There was a cup and a saucer, and though they were different colors and mismatched, somehow, they ended up as a set. They traveled together, from house to house, garage sale to flea market, for many years. Each hand they passed through had a pair of lips that would smile fondly at the odd coupling of the cup and saucer. Each hand also eventually dropped one or the other, made an attempt to mend it, and then inevitably passed the set on. The paint was chipped, the prints were faded, and time wore down their differences in appearance, so that they seemed to match more and more.

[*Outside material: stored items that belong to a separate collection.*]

/-- No other instruction faults, and none of them touches the record (60_exceptions.md R148). -/
theorem not_faulted_and_fault_eq_of_not_raises {i : Instr} (hno : ∀ c, ¬ Raises i c) {s t : State} (hrun : s.runState = .running)
    (h : exec i s = .next t) : t.runState ≠ .faulted ∧ t.fault = s.fault := by
  have hstays : s.runState ≠ .faulted := by simp [hrun]
  cases i with
  | res => exact absurd .res (hno _)
  | rti => exact absurd .rti (hno _)
  | trap v =>
    cases hr : routineOfVector v with
    | none => exact absurd (.trap ((routineOfVector_eq_none_iff v).1 hr)) (hno _)
    | some r =>
      rw [exec_trap_of_routine hr] at h
      cases h
      exact State.runRoutine_not_faulted_and_fault_eq hrun r
  | getc => cases h; exact State.runRoutine_not_faulted_and_fault_eq hrun .getc
  | out => cases h; exact State.runRoutine_not_faulted_and_fault_eq hrun .out
  | puts => cases h; exact State.runRoutine_not_faulted_and_fault_eq hrun .puts
  | inEcho => cases h; exact State.runRoutine_not_faulted_and_fault_eq hrun .inEcho
  | putsp => cases h; exact State.runRoutine_not_faulted_and_fault_eq hrun .putsp
  | halt => cases h; exact State.runRoutine_not_faulted_and_fault_eq hrun .halt
  | br n z p off =>
    cases (execBr_eq_jumpTo n z p off s).symm.trans h
    exact ⟨hstays, rfl⟩
  | addReg | addImm | andReg | andImm | not | ld | ldi | ldr | lea | st | sti | str | jmp | ret | jsr | jsrr =>
    cases h; exact ⟨hstays, rfl⟩

/-- From a RUNNING block, an instruction ends in FAULTED exactly if it is one that faults. -/
theorem faulted_iff_raises {i : Instr} {s t : State} (hrun : s.runState = .running) (h : exec i s = .next t) :
    t.runState = .faulted ↔ ∃ c, Raises i c := by
  constructor
  · intro hfaulted
    by_contra hno
    exact (not_faulted_and_fault_eq_of_not_raises (not_exists.1 hno) hrun h).1 hfaulted
  · rintro ⟨c, hc⟩
    exact (hc.faulted_and_record h).1

/-! ## The words of the faulting instructions -/

/-- The decoder spells a TRAP by its vector only for the vector it read. -/
theorem eq_of_decodeTrap_eq_trap {x v : BitVec 8} (h : decodeTrap x = .trap v) : x = v := by
  unfold decodeTrap at h
  split at h
  next r _ => cases r <;> cases h
  next => cases h; rfl

/-- The words that decode to a faulting instruction, with the cause of each (60_exceptions.md R144). -/
theorem raises_decode_iff (w : Word) (c : FaultCause) : Raises (decode w) c ↔
    (c = .res ∧ w &&& 0xF000#16 = 0xD000#16) ∨ (c = .rti ∧ w &&& 0xF000#16 = 0x8000#16) ∨
      (c = .trapUnknown ∧ w &&& 0xF000#16 = 0xF000#16 ∧ UnknownVector (w.extractLsb' 0 8)) := by
  constructor
  · intro hc
    have hrow := (inRow_decode w).matches_rowOf
    generalize hi : decode w = i at hc hrow
    cases hc with
    | res => exact .inl ⟨rfl, hrow⟩
    | rti => exact .inr (.inl ⟨rfl, hrow⟩)
    | trap hv =>
      have hvector := eq_of_decodeTrap_eq_trap ((InRow.trap hrow).decode_eq.symm.trans hi)
      exact .inr (.inr ⟨rfl, hrow, hvector ▸ hv⟩)
  · rintro (⟨rfl, hrow⟩ | ⟨rfl, hrow⟩ | ⟨rfl, hrow, hv⟩)
    · rw [(InRow.res hrow).decode_eq]; exact .res
    · rw [(InRow.rti hrow).decode_eq]; exact .rti
    · rw [(InRow.trap hrow).decode_eq, decodeTrap_of_unknown hv]; exact .trap hv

One day, the hands who then held the set realized that the many cracks and the uneven and imperfect fixes had made the cup and the saucer unsuitable for one another; they no longer fit together, however auspiciously they had managed to make it work in the past. There were only two options, as getting rid of them completely just seemed unnecessary and wasteful: separate the two and use them as individually flawed pieces, or break them both completely and re-make each. There was no guarantee that putting the broken pieces back together would enable the cup and the saucer to fit together again, but it was their only chance.
So they waited. There was no patience or impatience involved in the waiting, as they were simply a cup and a saucer. They sat in the corner of a cupboard, with every intention of somehow being fixed and being useful again, whether together or separately, while time covered them with a thick layer of dust.
By the time they were discovered, it was a new hand that saw no value in an old, broken, and mismatched set of a cup and saucer. And so the story ends, with them being shattered beyond repair in the bag of rubbish on the curb, where they now wait to meet an incinerator, to be reborn as ash and mixed so completely together that there can be no distinguishing between the pieces, no need for matching or fitting. A cup and a saucer no more.